Your say / Alternative Economics

‘We need to have a different way of doing business, a new economy’

By Martin Parker  Wednesday Oct 9, 2019

Confronted by the problems of the present, it is easy to imagine that there is nothing that we can do. Climate change, gigantic global and local inequalities, the rise of a politics that positions the ‘people’ against the ‘elite’.

It’s all too much to deal with, and not surprising that many people turn away in despair. Standing in front of a tsunami, what is the point of glueing yourself to some railings? We can see the problems, but they are too big to deal with in our everyday lives.

Yet the amazing thing about this city and region is just how many people are already organising new ways to think about the problems that face us. These are people already trying to build a low carbon and high inclusion economy.

Better Business
Better Business is an initiative launched by Bristol24/7 to help businesses thrive, whilst creating a positive impact on Bristol and the people who live here.

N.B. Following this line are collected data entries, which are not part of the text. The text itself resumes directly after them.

-- ==== Sys2Proof/Syntax.lean ====
section
/-! DEFINITION. The 22 instructions of R57 as terms, their argument schemes (R51 to R56), their mnemonics and the
register names of R27. A register operand is the instruction's register byte, 0 to 255, as R21 has it; which of them
name a register is `Instr.wellFormed`'s question. -/

namespace Sys2Proof

/-- The six argument schemes (R51 to R56). -/
inductive Scheme where
  | none | regs | regImm | regReg | reg | imm
  deriving DecidableEq, Repr

/-- The 22 operations of the opcode map, in the order of R57. -/
inductive Op where
  | nop | ldi | ldr | ldrb | add | sub | mul | div | mod | and | or | xor | shl | shr
  | jmp | jz | jr | sti | stib | str | strb | sys
  deriving DecidableEq, Repr

/-- An instruction with its operands (R57, R67). Register operands are bytes; immediates are 16-bit. -/
inductive Instr where
  | nop
  | ldi  (rd : Byte) (imm : Word)
  | ldr  (rd ra : Byte)
  | ldrb (rd ra : Byte)
  | add  (rd ra rb : Byte)
  | sub  (rd ra rb : Byte)
  | mul  (rd ra rb : Byte)
  | div  (rd ra rb : Byte)
  | mod  (rd ra rb : Byte)
  | and  (rd ra rb : Byte)
  | or   (rd ra rb : Byte)
  | xor  (rd ra rb : Byte)
  | shl  (rd ra rb : Byte)
  | shr  (rd ra rb : Byte)
  | jmp  (imm : Word)
  | jz   (imm : Word)
  | jr   (ra : Byte)
  | sti  (rs : Byte) (imm : Word)
  | stib (rs : Byte) (imm : Word)
  | str  (rs ra : Byte)
  | strb (rs ra : Byte)
  | sys
  deriving DecidableEq, Repr

/-- The operation an instruction is of. -/
def Instr.op : Instr → Op
  | .nop => .nop
  | .ldi _ _ => .ldi
  | .ldr _ _ => .ldr
  | .ldrb _ _ => .ldrb
  | .add _ _ _ => .add
  | .sub _ _ _ => .sub
  | .mul _ _ _ => .mul
  | .div _ _ _ => .div
  | .mod _ _ _ => .mod
  | .and _ _ _ => .and
  | .or _ _ _ => .or
  | .xor _ _ _ => .xor
  | .shl _ _ _ => .shl
  | .shr _ _ _ => .shr
  | .jmp _ => .jmp
  | .jz _ => .jz
  | .jr _ => .jr
  | .sti _ _ => .sti
  | .stib _ _ => .stib
  | .str _ _ => .str
  | .strb _ _ => .strb
  | .sys => .sys

/-- The register byte an instruction writes its result to, if it has one: the loads, `ldi` and the ten operations. -/
def Instr.destByte : Instr → Option Byte
  | .ldi rd _ | .ldr rd _ | .ldrb rd _ => some rd
  | .add rd _ _ | .sub rd _ _ | .mul rd _ _ | .div rd _ _ | .mod rd _ _ => some rd
  | .and rd _ _ | .or rd _ _ | .xor rd _ _ | .shl rd _ _ | .shr rd _ _ => some rd
  | .nop | .jmp _ | .jz _ | .jr _ | .sti _ _ | .stib _ _ | .str _ _ | .strb _ _ | .sys => none

/-- The ten arithmetic and bitwise operations (R82): the only instructions that recompute Z. -/
def Op.isAlu : Op → Bool
  | .add | .sub | .mul | .div | .mod | .and | .or | .xor | .shl | .shr => true
  | .nop | .ldi | .ldr | .ldrb | .jmp | .jz | .jr | .sti | .stib | .str | .strb | .sys => false

/-- The three jumps, which write IP without naming it as a destination (R93 to R95). -/
def Op.isJump : Op → Bool
  | .jmp | .jz | .jr => true
  | .nop | .ldi | .ldr | .ldrb | .add | .sub | .mul | .div | .mod | .and | .or | .xor | .shl | .shr
  | .sti | .stib | .str | .strb | .sys => false

/-- The instructions that may reach the host: loads and stores through the MMIO table, `sys` through the syscall
table (R4, R30). -/
def Op.reachesHost : Op → Bool
  | .ldr | .ldrb | .sti | .stib | .str | .strb | .sys => true
  | .nop | .ldi | .add | .sub | .mul | .div | .mod | .and | .or | .xor | .shl | .shr | .jmp | .jz | .jr => false

/-- The mnemonic, as spec/opcode_table.json spells it (R57). -/
def Op.mnemonic : Op → String
  | .nop => "nop" | .ldi => "ldi" | .ldr => "ldr" | .ldrb => "ldrb"
  | .add => "add" | .sub => "sub" | .mul => "mul" | .div => "div" | .mod => "mod"
  | .and => "and" | .or => "or" | .xor => "xor" | .shl => "shl" | .shr => "shr"
  | .jmp => "jmp" | .jz => "jz" | .jr => "jr"
  | .sti => "sti" | .stib => "stib" | .str => "str" | .strb => "strb" | .sys => "sys"

/-- The assembler's register names: `a` to `z` are registers 0 to 25, 26 to 28 have none, then `sp`, `ip`, `fl` (R27). -/
def registerNames : List (Option String) :=
  ["a", "b", "c", "d", "e", "f", "g", "h", "i", "j", "k", "l", "m"].map some
  ++ ["n", "o", "p", "q", "r", "s", "t", "u", "v", "w", "x", "y", "z"].map some
  ++ [none, none, none, some "sp", some "ip", some "fl"]

end Sys2Proof
end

In just about every area you might think of – whether it’s food, transport, energy, media or housing – new businesses are growing which are turning standard economic assumptions on their head.

Because the economy is the answer.

For the last fifty years, we have been collectively persuaded that all businesses need to have leaders who are motivated by gigantic salaries. Or that efficiency just means saving money by making workers work harder for less money, and that shareholders deserve super-normal returns on their investments.

Or even that it is OK if businesses arrange their affairs so that they don’t pay tax, or create waste and social problems and then let the rest of us clear it up.

But all these assumptions are wrong. Climate change is caused when businesses emit carbon to make their products or sell things that require us to emit carbon to use them. Inequalities are caused by concentrations of wealth within and between nations which have been caused by past and present businesses

People across the world have been taking to the streets to protest inaction on climate change

Our tribalist politics reflects the problems of de-industrialising parts of the UK in places where local well-paying industries are long gone and replaced by ‘McJobs’, precarious employment and Amazon warehouses. Whichever way you run the argument, if we want to face the tsunami, we need to have a different way of doing business, a new economy.

That is why we have just started the Inclusive Economy Initiative at the University of Bristol. It involves a team of social scientists from various disciplines who are interested in working with local alternative businesses to grow the new economy we all need, and we are already talking to co-ops, green companies and organisations like Bristol24/7’s Better Business network.

There are three things we need to do to make a new future.

One is to decarbonise all aspects of business practice, from cars to burgers, and do it as rapidly as possible.

The second is to make sure that these changes produce economies which are inclusive in the sense that they reward everyone who lives in Bristol, not just those from the leafy north and west.

Finally, we think it is really important that all workers have more control over their workplaces, and ideally that they should have meaningful ownership too. A practical experience of democracy at work will help us restore a sense of democracy in our city and country.

This would produce an economy which doesn’t damage the planet, which doesn’t discriminate against people on the basis of gender or skin colour, and which gives workers a sense of shaping the places that they work. These might seem like utopian ideas, but unless we make them real, we will all end up the poorer.

Professor Martin Parker is the lead the University of Bristol’s Inclusive Economy Initiative and author of Shut Down the Business School.